++++ Exercise inputs ++++

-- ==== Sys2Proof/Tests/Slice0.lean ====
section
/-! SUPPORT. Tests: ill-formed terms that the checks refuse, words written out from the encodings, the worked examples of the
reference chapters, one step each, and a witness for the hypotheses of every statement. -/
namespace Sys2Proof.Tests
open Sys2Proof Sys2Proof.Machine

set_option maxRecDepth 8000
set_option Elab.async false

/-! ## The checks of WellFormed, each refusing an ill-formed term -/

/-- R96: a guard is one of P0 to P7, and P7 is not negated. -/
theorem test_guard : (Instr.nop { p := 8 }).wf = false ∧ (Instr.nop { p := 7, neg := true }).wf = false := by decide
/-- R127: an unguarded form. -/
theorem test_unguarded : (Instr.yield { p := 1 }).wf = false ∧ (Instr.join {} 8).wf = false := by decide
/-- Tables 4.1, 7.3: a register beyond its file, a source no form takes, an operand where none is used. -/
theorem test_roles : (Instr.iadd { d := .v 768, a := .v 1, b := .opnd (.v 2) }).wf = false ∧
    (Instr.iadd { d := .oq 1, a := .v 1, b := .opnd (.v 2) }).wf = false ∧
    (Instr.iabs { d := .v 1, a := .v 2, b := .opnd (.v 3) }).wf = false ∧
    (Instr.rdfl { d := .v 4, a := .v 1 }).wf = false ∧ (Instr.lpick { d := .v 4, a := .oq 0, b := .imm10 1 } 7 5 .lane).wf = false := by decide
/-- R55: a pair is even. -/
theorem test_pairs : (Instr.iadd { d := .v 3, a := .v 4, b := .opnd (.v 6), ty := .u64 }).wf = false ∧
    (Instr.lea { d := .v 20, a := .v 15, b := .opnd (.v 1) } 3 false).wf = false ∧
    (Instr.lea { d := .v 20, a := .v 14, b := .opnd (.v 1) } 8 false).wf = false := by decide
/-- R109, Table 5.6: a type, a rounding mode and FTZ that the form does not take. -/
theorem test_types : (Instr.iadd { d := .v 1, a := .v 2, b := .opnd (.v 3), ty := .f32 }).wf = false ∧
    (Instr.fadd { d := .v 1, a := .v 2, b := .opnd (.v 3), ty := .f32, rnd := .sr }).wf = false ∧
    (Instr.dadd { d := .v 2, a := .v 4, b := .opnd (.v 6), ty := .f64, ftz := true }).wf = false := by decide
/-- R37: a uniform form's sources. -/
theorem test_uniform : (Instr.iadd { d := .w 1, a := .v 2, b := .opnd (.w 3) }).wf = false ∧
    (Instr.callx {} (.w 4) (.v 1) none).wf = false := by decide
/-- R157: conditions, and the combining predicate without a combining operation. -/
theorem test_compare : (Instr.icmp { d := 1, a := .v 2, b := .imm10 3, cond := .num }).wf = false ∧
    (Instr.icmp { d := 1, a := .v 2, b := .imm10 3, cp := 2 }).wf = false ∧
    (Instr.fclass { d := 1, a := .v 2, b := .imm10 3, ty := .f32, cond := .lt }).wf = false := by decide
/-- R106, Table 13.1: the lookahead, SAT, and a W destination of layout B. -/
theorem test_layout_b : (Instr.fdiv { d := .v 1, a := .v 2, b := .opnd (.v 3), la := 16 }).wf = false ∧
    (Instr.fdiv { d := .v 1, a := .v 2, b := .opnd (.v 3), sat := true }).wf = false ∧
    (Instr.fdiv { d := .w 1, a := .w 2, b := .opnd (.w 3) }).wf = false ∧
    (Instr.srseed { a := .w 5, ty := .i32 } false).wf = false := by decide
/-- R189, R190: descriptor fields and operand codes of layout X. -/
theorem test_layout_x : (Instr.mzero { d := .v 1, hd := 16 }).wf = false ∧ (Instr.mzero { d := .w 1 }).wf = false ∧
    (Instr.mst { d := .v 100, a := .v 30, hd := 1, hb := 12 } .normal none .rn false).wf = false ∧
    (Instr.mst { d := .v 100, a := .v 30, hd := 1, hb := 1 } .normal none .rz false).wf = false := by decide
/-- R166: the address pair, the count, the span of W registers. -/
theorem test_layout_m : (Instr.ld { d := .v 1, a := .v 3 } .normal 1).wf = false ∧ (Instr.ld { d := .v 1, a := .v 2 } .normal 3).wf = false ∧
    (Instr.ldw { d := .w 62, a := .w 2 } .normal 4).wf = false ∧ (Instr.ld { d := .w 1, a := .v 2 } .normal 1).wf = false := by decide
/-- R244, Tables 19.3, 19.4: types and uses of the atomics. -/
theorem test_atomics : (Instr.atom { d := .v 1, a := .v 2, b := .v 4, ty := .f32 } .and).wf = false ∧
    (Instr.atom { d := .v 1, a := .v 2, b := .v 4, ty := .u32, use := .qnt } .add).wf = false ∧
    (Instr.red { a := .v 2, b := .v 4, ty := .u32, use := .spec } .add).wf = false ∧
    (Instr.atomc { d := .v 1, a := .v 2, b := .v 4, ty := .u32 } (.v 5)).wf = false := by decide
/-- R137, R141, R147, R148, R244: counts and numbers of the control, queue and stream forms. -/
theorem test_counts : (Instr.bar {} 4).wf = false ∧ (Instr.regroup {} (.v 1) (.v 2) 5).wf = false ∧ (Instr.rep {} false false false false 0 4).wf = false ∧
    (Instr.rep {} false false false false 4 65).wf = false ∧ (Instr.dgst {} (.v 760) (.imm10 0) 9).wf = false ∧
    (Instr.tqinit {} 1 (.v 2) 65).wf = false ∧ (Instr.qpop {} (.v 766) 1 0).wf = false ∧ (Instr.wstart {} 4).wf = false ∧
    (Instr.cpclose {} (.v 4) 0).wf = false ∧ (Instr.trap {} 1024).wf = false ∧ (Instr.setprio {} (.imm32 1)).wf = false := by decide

++++

*Work to be completed:* Would you give the entries back word for word?

*Exercise solution:*
-- ==== Sys2Proof/Tests/Slice0.lean ====
section
/-! SUPPORT. Tests: ill-formed terms that the checks refuse, words written out from the encodings, the worked examples of the
reference chapters, one step each, and a witness for the hypotheses of every statement. -/
namespace Sys2Proof.Tests
open Sys2Proof Sys2Proof.Machine

set_option maxRecDepth 8000
set_option Elab.async false

/-! ## The checks of WellFormed, each refusing an ill-formed term -/

/-- R96: a guard is one of P0 to P7, and P7 is not negated. -/
theorem test_guard : (Instr.nop { p := 8 }).wf = false ∧ (Instr.nop { p := 7, neg := true }).wf = false := by decide
/-- R127: an unguarded form. -/
theorem test_unguarded : (Instr.yield { p := 1 }).wf = false ∧ (Instr.join {} 8).wf = false := by decide
/-- Tables 4.1, 7.3: a register beyond its file, a source no form takes, an operand where none is used. -/
theorem test_roles : (Instr.iadd { d := .v 768, a := .v 1, b := .opnd (.v 2) }).wf = false ∧
    (Instr.iadd { d := .oq 1, a := .v 1, b := .opnd (.v 2) }).wf = false ∧
    (Instr.iabs { d := .v 1, a := .v 2, b := .opnd (.v 3) }).wf = false ∧
    (Instr.rdfl { d := .v 4, a := .v 1 }).wf = false ∧ (Instr.lpick { d := .v 4, a := .oq 0, b := .imm10 1 } 7 5 .lane).wf = false := by decide
/-- R55: a pair is even. -/
theorem test_pairs : (Instr.iadd { d := .v 3, a := .v 4, b := .opnd (.v 6), ty := .u64 }).wf = false ∧
    (Instr.lea { d := .v 20, a := .v 15, b := .opnd (.v 1) } 3 false).wf = false ∧
    (Instr.lea { d := .v 20, a := .v 14, b := .opnd (.v 1) } 8 false).wf = false := by decide
/-- R109, Table 5.6: a type, a rounding mode and FTZ that the form does not take. -/
theorem test_types : (Instr.iadd { d := .v 1, a := .v 2, b := .opnd (.v 3), ty := .f32 }).wf = false ∧
    (Instr.fadd { d := .v 1, a := .v 2, b := .opnd (.v 3), ty := .f32, rnd := .sr }).wf = false ∧
    (Instr.dadd { d := .v 2, a := .v 4, b := .opnd (.v 6), ty := .f64, ftz := true }).wf = false := by decide
/-- R37: a uniform form's sources. -/
theorem test_uniform : (Instr.iadd { d := .w 1, a := .v 2, b := .opnd (.w 3) }).wf = false ∧
    (Instr.callx {} (.w 4) (.v 1) none).wf = false := by decide
/-- R157: conditions, and the combining predicate without a combining operation. -/
theorem test_compare : (Instr.icmp { d := 1, a := .v 2, b := .imm10 3, cond := .num }).wf = false ∧
    (Instr.icmp { d := 1, a := .v 2, b := .imm10 3, cp := 2 }).wf = false ∧
    (Instr.fclass { d := 1, a := .v 2, b := .imm10 3, ty := .f32, cond := .lt }).wf = false := by decide
/-- R106, Table 13.1: the lookahead, SAT, and a W destination of layout B. -/
theorem test_layout_b : (Instr.fdiv { d := .v 1, a := .v 2, b := .opnd (.v 3), la := 16 }).wf = false ∧
    (Instr.fdiv { d := .v 1, a := .v 2, b := .opnd (.v 3), sat := true }).wf = false ∧
    (Instr.fdiv { d := .w 1, a := .w 2, b := .opnd (.w 3) }).wf = false ∧
    (Instr.srseed { a := .w 5, ty := .i32 } false).wf = false := by decide
/-- R189, R190: descriptor fields and operand codes of layout X. -/
theorem test_layout_x : (Instr.mzero { d := .v 1, hd := 16 }).wf = false ∧ (Instr.mzero { d := .w 1 }).wf = false ∧
    (Instr.mst { d := .v 100, a := .v 30, hd := 1, hb := 12 } .normal none .rn false).wf = false ∧
    (Instr.mst { d := .v 100, a := .v 30, hd := 1, hb := 1 } .normal none .rz false).wf = false := by decide
/-- R166: the address pair, the count, the span of W registers. -/
theorem test_layout_m : (Instr.ld { d := .v 1, a := .v 3 } .normal 1).wf = false ∧ (Instr.ld { d := .v 1, a := .v 2 } .normal 3).wf = false ∧
    (Instr.ldw { d := .w 62, a := .w 2 } .normal 4).wf = false ∧ (Instr.ld { d := .w 1, a := .v 2 } .normal 1).wf = false := by decide
/-- R244, Tables 19.3, 19.4: types and uses of the atomics. -/
theorem test_atomics : (Instr.atom { d := .v 1, a := .v 2, b := .v 4, ty := .f32 } .and).wf = false ∧
    (Instr.atom { d := .v 1, a := .v 2, b := .v 4, ty := .u32, use := .qnt } .add).wf = false ∧
    (Instr.red { a := .v 2, b := .v 4, ty := .u32, use := .spec } .add).wf = false ∧
    (Instr.atomc { d := .v 1, a := .v 2, b := .v 4, ty := .u32 } (.v 5)).wf = false := by decide
/-- R137, R141, R147, R148, R244: counts and numbers of the control, queue and stream forms. -/
theorem test_counts : (Instr.bar {} 4).wf = false ∧ (Instr.regroup {} (.v 1) (.v 2) 5).wf = false ∧ (Instr.rep {} false false false false 0 4).wf = false ∧
    (Instr.rep {} false false false false 4 65).wf = false ∧ (Instr.dgst {} (.v 760) (.imm10 0) 9).wf = false ∧
    (Instr.tqinit {} 1 (.v 2) 65).wf = false ∧ (Instr.qpop {} (.v 766) 1 0).wf = false ∧ (Instr.wstart {} 4).wf = false ∧
    (Instr.cpclose {} (.v 4) 0).wf = false ∧ (Instr.trap {} 1024).wf = false ∧ (Instr.setprio {} (.imm32 1)).wf = false := by decide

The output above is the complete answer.